# Muskie guide in MN?



## eino fishere (Jun 18, 2008)

Heading to Minnesota next weekend and was wondering if anyone on here has hired a guide for Muskie fishing in the area north of Duluth. If anyone has suggestions or any good experiences please let me know. Thank you in advance!


----------



## eino fishere (Jun 18, 2008)

Or anywhere within a couple hours. We will have kayaks to fish from also, so if anyone has any small lake suggestions that would be appreciated as well!


----------



## eino fishere (Jun 18, 2008)

Ttt


----------



## o_mykiss (May 21, 2013)

Mille Lacs and Vermilion are the best waters within 2 hours of Duluth. But the St. Louis River has some pigs in it, not far from Duluth

I don't know guides off the top of my head but those would be where I would look at fishing.

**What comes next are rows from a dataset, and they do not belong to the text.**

-- ==== Sys2Proof/Tests/Slice0.lean ====
section
/-! SUPPORT. Our own tests: a state that meets the hypotheses of each statement, the well-formedness checks, and the worked examples
of spec/. -/

namespace Sys2Proof.Tests

open Sys2Proof.Machine

set_option Elab.async false
set_option linter.unusedVariables false

/-! ### Small states -/

/-- A read job of head 9 on pair 3, for command engine 0. -/
def aJob : Job :=
  { head := 9, pair := 3, kind := 0, entryw := 0, start := 0, urg := false, surf := 9, track := 5, zone := 0, gen := 1,
    bstripe := 0, fseq := 1, cmdref := 0, buf := 0x1000000000, owner := 0, desc := 0, order := 1,
    entries := [{ slot := 2, role := 0, bufIdx := 0 }, { slot := 3, role := 0, bufIdx := 1 }],
    l := 100, u := 1000, w := 0, svt := 0, spg := 0, rpad := 0, slots := 10, spr := 1, metaSel := 0, prof := 0, ds := 0, ps := 0, gl := 0 }

/-- A context that captures slot 2 of that job on head slot 8. -/
def aCtx : Ctx := State.reset.dev.newCtx 8 aJob 2

/-- A decoded sector of no user bytes with its check value. -/
def aSector : Decoded :=
  { owner := 0, psa := 0x2001, fseq := 1, buf := 0x1000000000, pair := 3, slot := 2, role := 0, head := 9, cal := false, bndry := false,
    gens := [1], bytes := cvBytes (checkValue 0x2001 0 []), drec := [0, 0, 0x2001, 0] }

/-- A reconstruction request for a track of the zone below. -/
def aRecon : ReconReq := { owner := 0, surf := 9, track := 4, stripe := 1, fill := 4, parityBad := false, members := [] }

/-- A device whose register file holds the listed fields (field, instance, value). -/
def mk (l : List (Fld × Nat × Nat)) : State := { State.reset with dev := { regs := l.foldl (fun r e => r.set e.1 e.2.1 e.2.2) [] } }

/-- A device with one zone, tracks 0 to 5 of surface 9 with the last ones spare, and the track parity engine at work. -/
def zoned (spr sptrk : Nat) : State :=
  let s := mk [(.TPE_CTL_ENABLE, 0, 1), (.TPE_CTL_RECON, 0, 1), (.TPE_DEFMAX_MAX, 0, 5)]
  let d := s.dev.stWords tableSram [0x80000000 + 9 * 2 ^ 26, 5, spr, 8 * 2 ^ 25 + 2 * 2 ^ 21 + sptrk, 0x01010101, 0, 1, 2]
  { s with dev := { d with tpe := { zones := [0] } } }

def aZone : State := zoned 20000000 1

/-- One whose tracks hold eight whole stripes and no spare slot. -/
def fullZone : State := zoned 11136 0

/-- The same device after the restore. -/
def moveAt (s : State) : State := { s with dev := s.dev.wr .CFG_STAT_RESTORED 0 1 }

/-- A device in which sequencer 8 runs with state `q`, and issues microword `w` of its actuator's control store. -/
def fsqAt (w : Nat) (q : Seq) (l : List (Fld × Nat × Nat)) : State :=
  let s := mk ((.FSQ_STAT_STATE, 8, 2) :: l)
  { s with dev := { (s.dev.stN (storeAddr 1 0) w 22) with fsq := { seqs := [(8, q)] } } }

/-- The same with a prepared sector of slot 2. -/
def prepared (s : State) : State :=
  let p : Prep := { entry := 0, slot := 2, role := 0, psa := 0x2001, attempt := 0, code := [], ready := true, started := false }
  { s with dev := { s.dev with wrf := { slots := [(8, { Wslot.init with prep := [p] })] } } }

/-- The emission of slot 2 of a write job. -/
def anEmit : Emit :=
  { entry := 0, slot := 2, role := 0, psa := 0x2001, attempt := 0, code := [], driven := true, written := true, surf := 9, tracks := [],
    job := aJob, cut := false }

/-- The 50 bits of a good uplink frame of a type and payload. -/
def upFrame (type payload : Nat) : BitVec 50 :=
  let v := type * 2 ^ 44 + payload * 2 ^ 8
  BitVec.ofNat 50 (2 * 2 ^ 48 + v + armCrc v)

/-- A scrub item of sequence 3. -/
def aWork : Work :=
  { op := opScrub, surf := 9, track := 5, head := 0, arg := 0, arg2 := 0, granted := false, seq := 3, ckpt := 0, pages := [] }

Although I just read that night fishing was banned on Mille Lacs this year to conserve walleye populations, so that kinda puts the kibosh on a lot of muskie chasing


Small lakes... there's a million spots in that neck of the woods. Could probably throw a dart at the map and find a good walleye, bass, or panfish lake


----------



## eino fishere (Jun 18, 2008)

Went up near Ely, MN. Took kayaks on Birch lk one evening. Caught crappie, perch, gills and a couple walleye. Just enough caught for 2 meals. Beautiful up there, was a good time.


----------